Re: Guidelines on best indexing strategy for varying searches on 20+ columns

Niels Kristian Schjødt <nielskristian@xxxxxxxxxxxxx> · Tue, 1 Jul 2014 22:08:32 +0200

Thanks for the answers.

> Den 30/06/2014 kl. 20.04 skrev Jeff Janes <jeff.janes@xxxxxxxxx>:
> 
> On Wed, Jun 25, 2014 at 1:48 AM, Niels Kristian Schjødt
> <nielskristian@xxxxxxxxxxxxx> wrote:
>> Hi,
>> I’m running a search engine for cars. It’s backed by a postgresql 9.3 installation.
>> 
>> Now I’m unsure about the best approach/strategy on doing index optimization for the fronted search.
>> 
>> The problem:
>> 
>> The table containing the cars holds a around 1,5 million rows. People that searches for cars needs different criteria to search by. Some search by brand/model, some by year, some by mileage, some by price and some by special equipment etc. etc. - and often they combine a whole bunch of criteria together. Of cause some, like brand/mode and price, are used more frequently than others. In total we offer: 9 category criteria like brand/model or body type, plus 5 numeric criteria like price or mileage, plus 12 boolean criteria like equipment. Lastly people can order the results by different columns (year, price, mileage and a score we create about the cars). By default we order by our own generated score.
>> 
>> What I’ve done so far:
>> 
>> I have analyzed the usage of the criteria “lightly”, and created a few indexes (10). Among those, are e.g. indexes on price, mileage and a combined index on brand/model. Since we are only interested in showing results for cars which is actually for sale, the indexes are made as partial indexes on a sales state column.
> 
> I'd probably partition the data on whether it is for sale, and then
> search only the for-sale partition.

Hmm okay, I already did all the indexes partial based on the for-sales state.
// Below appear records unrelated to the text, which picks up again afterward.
-- ==== Sys2Proof/Certificates/Slice0/Obligations.lean ====
section
/-! DEFINITION. The statements. Each is a proposition over the model; its docstring names the rules of spec/ it formalises.
`Ready s` is an engine that is idle with no transaction left open; every statement under it holds for every register
content, every configuration and every list of the PCD's answers. Where a statement speaks of the model's own choice it
says so and names the log entry. -/

section
open Sys2Proof Sys2Proof.Machine

/-! ### Encodings -/

/-- Decoding an encoded instruction gives it back, for every well-formed instruction with every operand value, in every
configuration whose codes are distinct (R90, R91, R94, R96, R97, R99, R106). -/
def Obligations.DecodeEncodeRoundTrip : Prop :=
  ∀ (c : Config) (i : Instr), c.codesDistinct = true → i.wf = true → decode c (encode c i) = some i

/-- What decodes is well formed and is the instruction's own code: on layers 2 to 4 bit for bit, on layer 1 in the bits of
`op` (the operand bits: `UnusedOperandBitsAreIgnored` and the round trip). -/
def Obligations.EncodeDecodeRoundTrip : Prop :=
  ∀ (c : Config) (k : Code) (i : Instr), decode c k = some i →
    i.wf = true ∧ match k with
      | .host w => ∃ x, encode c i = .host (hostWord (w.extractLsb' 27 5) x)
      | k => encode c i = k

/-- Operand bits that an operation's format does not use are ignored (R106). -/
def Obligations.UnusedOperandBitsAreIgnored : Prop :=
  ∀ (op : BitVec 5) (x y : BitVec 27), x &&& operandMask op = y &&& operandMask op →
    decodeHost (hostWord op x) = decodeHost (hostWord op y)

/-- The address byte (R91): the number of both encodings for every 6-bit address, and what decoding reads. -/
def Obligations.AddressByte : Prop :=
  ∀ a : Addr,
    (encodeRead a).toNat = 2 * a.toNat + 0x80 ∧ (encodeWrite a).toNat = 2 * a.toNat
    ∧ addrField (encodeRead a) = a ∧ addrField (encodeWrite a) = a
    ∧ modeField (encodeRead a) = true ∧ modeField (encodeWrite a) = false
    ∧ decodeAddress (encodeRead a) = some (.addrRead a) ∧ decodeAddress (encodeWrite a) = some (.addrWrite a)

/-- The bit-framing byte (R98): its number, its two fields, and its two zero bits. -/
def Obligations.BitFramingByte : Prop :=
  ∀ rxAlign validBits : BitVec 3,
    (framingByte rxAlign validBits).toNat = 16 * rxAlign.toNat + validBits.toNat
    ∧ (framingByte rxAlign validBits).extractLsb' 4 3 = rxAlign
    ∧ (framingByte rxAlign validBits).extractLsb' 0 3 = validBits
    ∧ (framingByte rxAlign validBits).getLsbD 7 = false ∧ (framingByte rxAlign validBits).getLsbD 3 = false

/-- Words written out from the tables of R91, R94, R96, R97, R99 and R106 decode to the instructions they stand for. -/
def Obligations.SampleWordsDecode : Prop :=
  decode Config.mfrc522 (.host 0x00000000) = some .beginTxn
  ∧ decode Config.mfrc522 (.host 0x08000082) = some (.writeByte 0x82)
  ∧ decode Config.mfrc522 (.host 0x48000209) = some (.regReadN 0x09 2)
  ∧ decode Config.mfrc522 (.host 0x6000800D) = some (.regSetBits 0x0D 0x80)
  ∧ decode Config.mfrc522 (.host 0x8828730C) = some (.communicate 0xC 0x30 7 0 false true 2)
  ∧ decode Config.mfrc522 (.host 0xC8000050) = some (.select 80)
  ∧ decode Config.mfrc522 (.host 0xF8000000) = some .teardown
  ∧ decode Config.mfrc522 (.address 0x92) = some (.addrRead 0x09)
  ∧ decode Config.mfrc522 (.command 0x0C) = some .cmdTransceive
  ∧ decode Config.mfrc522 (.short 0x52) = some .wupa
  ∧ decode Config.mfrc522 (.frame 0x41) = some (.nvbAnticoll 4 1)

/-- The outcome codes (R105) and the fatal reason codes (R107). -/
def Obligations.OutcomeAndReasonCodes : Prop :=
  [OpOutcome.ok, .noRoom, .mifareNack, .collision, .crcMismatch, .timeout, .error, .invalid, .internalError].map
      OpOutcome.code = [0, 1, 2, 3, 4, 5, 6, 7, 8]
  ∧ [FatalReason.none, .beginWhileOpen, .writeWhileClosed, .endWhileClosed, .readBeforeEnd, .overflow, .readTooLong,
      .unsupported].map FatalReason.code = [0, 1, 2, 3, 4, 5, 6, 7]

/-! ### The step and the host port -/

/-- A step runs the decoded instruction, on the state whose host queue has lost the code just issued. The queue is the
model's form of the host operation port (assumption 10). -/
def Obligations.StepRunsTheDecodedInstruction : Prop :=
  ∀ (s : State) (k : Code) (rest : List HostAction) (i : Instr), s.inp.host = .issue k :: rest →
    decode s.cfg k = some i → step s = exec i { s with inp := { s.inp with host := rest } }

/-- The engine does nothing until the host issues a request (R313). -/
def Obligations.NothingWithoutARequest : Prop := ∀ s : State, s.inp.host = [] → step s = .next s

/-- The word in the fetch place is what the next step runs: `withFetchWord` and `decodeTableWord` agree, in every state with
the default configuration (assumption 10). -/
def Obligations.FetchWordRuns : Prop :=
  ∀ (s : State) (nbits w : Nat) (i : Instr), s.cfg = Config.mfrc522 → decodeTableWord nbits w = some i →
    step (s.withFetchWord nbits w) = exec i s

/-- Every host request word, assigned or not (R106, R108), has a step with a next state. Two clauses of this are the model's
choice: that a fatal failure (R278: the run ends there) is a next state, in `FATAL` (assumption 5), and that the request,
accepted or not, leaves the host's queue (assumption 6). -/
def Obligations.EveryRequestHasAStep : Prop :=
  ∀ (s : State) (w : HostWord) (rest : List HostAction), s.inp.host = .issue (.host w) :: rest →
    ∃ t, step s = .next t ∧ t.inp.host = rest

/-- A byte that is no code of its layer is refused by name; this is the only refusal (R91, R94, R96, R97, R99; assumption 8). -/
def Obligations.OnlyUnknownBytesAreRefused : Prop :=
  ∀ (s : State) (r : Refusal), step s = .refused r →
    r = .noSuchCode ∧ ∃ k rest, s.inp.host = .issue k :: rest ∧ decode s.cfg k = none ∧ ∀ w, k ≠ .host w

/-- A host write in `IDLE` writes the register it names and nothing else (R21, R29, R318). -/
def Obligations.HostWritesInIdle : Prop :=
  ∀ (s : State) (w : HostWrite) (rest : List HostAction), s.opState = .idle → s.inp.host = .write w :: rest →
    step s = .next (match w with
      | .uidByte i v => { s with inp := { s.inp with host := rest }, uid := { s.uid with b := s.uid.b.set i v } }
      | .uidSize v => { s with inp := { s.inp with host := rest }, uid := { s.uid with size := v } }
      | .uidSak v => { s with inp := { s.inp with host := rest }, uid := { s.uid with sak := v } }
      | .txByte i v =>
        { s with inp := { s.inp with host := rest }, hostBuf := { s.hostBuf with txb := s.hostBuf.txb.set i v } }
      | .txLen n => { s with inp := { s.inp with host := rest }, hostBuf := { s.hostBuf with txLen := n } }
      | .rxByte i v =>
        { s with inp := { s.inp with host := rest }, hostBuf := { s.hostBuf with rxb := s.hostBuf.rxb.set i v } })

/-- Outside `IDLE` a host write has no effect (R24, R318); it is taken from the queue (assumption 6). -/
def Obligations.HostWritesOnlyInIdle : Prop :=
  ∀ (s : State) (w : HostWrite) (rest : List HostAction), s.opState ≠ .idle → s.inp.host = .write w :: rest →
    step s = .next { s with inp := { s.inp with host := rest } }

/-- Outside `IDLE` no request but `RESET` has any effect (R106, R278, R315, R318). -/
def Obligations.RequestsOnlyInIdle : Prop :=
  ∀ (i : Instr) (s : State), s.opState ≠ .idle → i ≠ .reset → exec i s = .next s

/-- `Invalid` (R279): `SELECT` with `kvb > 80`, and every request word with one of the eleven unassigned `op` values: only
`outcome` changes, and no transaction is made. -/
def Obligations.InvalidRequests : Prop :=
  (∀ (s : State) (kvb : Byte), s.opState = .idle → 80 < kvb.toNat →
    exec (.select kvb) s = .next { s with flags := { s.flags with outcome := .invalid } })
  ∧ (∀ (s : State) (op : BitVec 5) (x : BitVec 27) (rest : List HostAction), s.opState = .idle → op.toNat ∈ unassignedOps →
    s.inp.host = .issue (.host (hostWord op x)) :: rest →
    step s = .next { s with inp := { s.inp with host := rest }, flags := { s.flags with outcome := .invalid } })

/-! ### Reset and teardown -/

/-- `RESET` in `IDLE`, `FATAL` and `TORN_DOWN` leaves every register at the value of R45. That no budget runs after it, of which R45 says
nothing, is the model's choice (assumption 11). -/
def Obligations.ResetValues : Prop :=
  AtReset State.reset
  ∧ ∀ s : State, s.opState = .idle ∨ s.opState = .fatal ∨ s.opState = .tornDown →
    ∃ t, exec .reset s = .next t ∧ AtReset t

/-- The reset sequence drives the line low, then high, and makes no transport transaction (R310, R311; the durations are not
modelled, assumption 12). The configuration, the inputs still to come and the record are no registers and stay; in `BUSY` a
`RESET` has no effect. -/
def Obligations.ResetPulse : Prop :=
  (∀ s : State, s.opState = .idle ∨ s.opState = .fatal ∨ s.opState = .tornDown →
    ∃ t, exec .reset s = .next t ∧ t.cfg = s.cfg ∧ t.inp = s.inp
      ∧ t.out = { s.out with line := s.out.line ++ [false, true] })
  ∧ ∀ (s : State) (i : Instr) (r : Nat), s.opState = .busy i r → exec .reset s = .next s

/-- `TEARDOWN` (R315): in `IDLE` it keeps every register and the level of the reset line, and makes no transaction; after it
no request word but `RESET` has any effect (it is taken from the host's queue, assumption 6). -/
def Obligations.Teardown : Prop :=
  (∀ s : State, s.opState = .idle → exec .teardown s = .next { s with opState := .tornDown })
  ∧ (∀ (s : State) (w : HostWord) (rest : List HostAction), s.opState = .tornDown →
    s.inp.host = .issue (.host w) :: rest → decode s.cfg (.host w) ≠ some .reset →
    step s = .next { s with inp := { s.inp with host := rest } })
  ∧ (∀ s : State, s.opState = .tornDown → ∃ t, exec .reset s = .next t ∧ t.opState = .idle)

/-! ### The transaction primitives -/

/-- `BEGIN` (R131). -/
def Obligations.BeginOpensATransaction : Prop :=
  ∀ s : State, s.opState = .idle →
    exec .beginTxn s = .next (if s.txn.isOpen then s.fatalState .beginWhileOpen
      else { s with txn := { s.txn with pos := 0, isOpen := true, done := false } })

/-- `WRITE_BYTE` (R132). -/
def Obligations.WriteByteAppends : Prop :=
  ∀ (s : State) (b : Byte), s.opState = .idle →
    (s.txn.isOpen = false → exec (.writeByte b) s = .next (s.fatalState .writeWhileClosed))
    ∧ (s.txn.isOpen = true → s.txn.pos.val = 65 → exec (.writeByte b) s = .next (s.fatalState .overflow))
    ∧ (s.txn.isOpen = true → s.txn.pos.val < 65 → ∃ wb pos,
        exec (.writeByte b) s = .next { s with txn := { s.txn with wb := wb, pos := pos } }
        ∧ pos.val = s.txn.pos.val + 1
        ∧ ∀ j, byteAt wb j = if j = s.txn.pos.val then b else byteAt s.txn.wb j)

/-- `WRITE_BYTES` of the `tx_len` bytes of `TXB` (R133). -/
def Obligations.WriteBytesAppends : Prop :=
  ∀ s : State, s.opState = .idle →
    (s.txn.isOpen = false → exec .writeBytes s = .next (s.fatalState .writeWhileClosed))
    ∧ (s.txn.isOpen = true → 65 < s.txn.pos.val + s.hostBuf.txLen.val → exec .writeBytes s = .next (s.fatalState .overflow))
    ∧ (s.txn.isOpen = true → s.txn.pos.val + s.hostBuf.txLen.val ≤ 65 → ∃ wb pos,
        exec .writeBytes s = .next { s with txn := { s.txn with wb := wb, pos := pos } }
        ∧ pos.val = s.txn.pos.val + s.hostBuf.txLen.val
        ∧ ∀ j, byteAt wb j = if s.txn.pos.val ≤ j ∧ j < s.txn.pos.val + s.hostBuf.txLen.val
            then byteAt s.hostBuf.txb (j - s.txn.pos.val) else byteAt s.txn.wb j)

/-- `END` (R134): exactly one exchange, of the `pos` bytes written, also when `pos = 0`. -/
def Obligations.EndMakesOneExchange : Prop :=
  ∀ s : State, s.opState = .idle →
    (s.txn.isOpen = false → exec .endTxn s = .next (s.fatalState .endWhileClosed))
    ∧ (s.txn.isOpen = true → ∃ rb inp out e,
        exec .endTxn s = .next { s with
          txn := { s.txn with rb := rb, isOpen := false, done := true }, inp := inp, out := out }
        ∧ Made s { s with inp := inp, out := out } [e]
        ∧ inp = { s.inp with pcd := inp.pcd, pcdDrawn := inp.pcdDrawn }
        ∧ e.sent = slice s.txn.wb 0 s.txn.pos.val
        ∧ out = { s.out with bus := s.out.bus ++ [e] }
        ∧ ∀ j, byteAt rb j = if j < s.txn.pos.val then e.received.getD j 0 else byteAt s.txn.rb j)

/-- `READ_BYTE` (R135): the last byte exchanged, to `RXB[0]`; nothing is consumed. -/
def Obligations.ReadByteReadsTheLast : Prop :=
  ∀ s : State, s.opState = .idle →
    (s.txn.done = false → exec .readByte s = .next (s.fatalState .readBeforeEnd))
    ∧ (s.txn.done = true → s.txn.pos.val = 0 → exec .readByte s = .next (s.fatalState .readTooLong))
    ∧ (s.txn.done = true → 1 ≤ s.txn.pos.val → ∃ rxb,
        exec .readByte s = .next { s with hostBuf := { s.hostBuf with rxb := rxb } }
        ∧ ∀ j, byteAt rxb j = if j = 0 then byteAt s.txn.rb (s.txn.pos.val - 1) else byteAt s.hostBuf.rxb j)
If the queries always queries for-sale, and all indexes are partial based on those, will it then still help performance / make sense to partition the tables?
> 
>> 
>> Questions:
>> 
>> 1. How would you go about analyzing and determining what columns should be indexed, and how?
> 
> I'd start out with intuition about which columns are likely to be used
> most often, and in a selective way.  And followup by logging slow
> queries so they can be dissected at leisure.
> 
>> 2. What is the best strategy when optimizing indexes for searches happening on 20 + columns, where the use and the combinations varies a lot? (To just index everything, to index some of the columns, to do combined indexes, to only do single column indexes etc. etc.)
> 
> There is no magic index.  Based on your description, you are going to
> be seq scanning your table a lot.  Focus on making it as small as
> possible, but vertical partitioning it so that the not-for-sale
> entries are hived off to an historical table, and horizontally
> partitioning it so that large columns rarely used in the where clause
> are in a separate table (Ideally you would tell postgresql to
> aggressively toast those columns, but there is no knob with which to
> do that)
> 
> 
>> 3. I expect that it does not make sense to index all columns?
> 
> You mean individually, or jointly?  Either way, probably not.
> 
>> 4. I expect it does not make sense to index boolean columns?
> 
> In some cases it can, for example if the data distribution is very
> lopsided and the value with the smaller side is frequently specified.
> 
>> 5. Is it better to do a combined index on 5 frequently used columns rather than having individual indexes on each of them?
> 
> How often are the columns specified together?  If they are completely
> independent it probably makes little sense to index them together.
> 
>> 6. Would it be a goof idea to have all indexes sorted by my default sorting?
> 
> You don't get to choose.  An btree index is sorted by the columns
> specified in the index, according to the operators specified (or
> defaulted).  Unless you mean that you want to add the default sort
> column to be the lead column in each index, that actually might make
> sense.
> 
>> 7. Do you have so experiences with other approaches that could greatly improve performance (e.g. forcing indexes to stay in memory etc.)?
> 
> If your queries are as unstructured as you imply, I'd forget about
> indexes for the most part, as you will have a hard time findings ones
> that work.  Concentrate on making seq scans as fast as possible.  If
> most of your queries end in something like "ORDER by price limit 10"
> then concentrate on index scans over price.  You will probably want to
> include heuristics in your UI such that if people configure queries to
> download half your database, you disallow that.  You will probably
> find that 90% of the workload comes from people who are just playing
> around with your website and don't actually intend to do business with
> you.
> 
> Cheers,
> 
> Jeff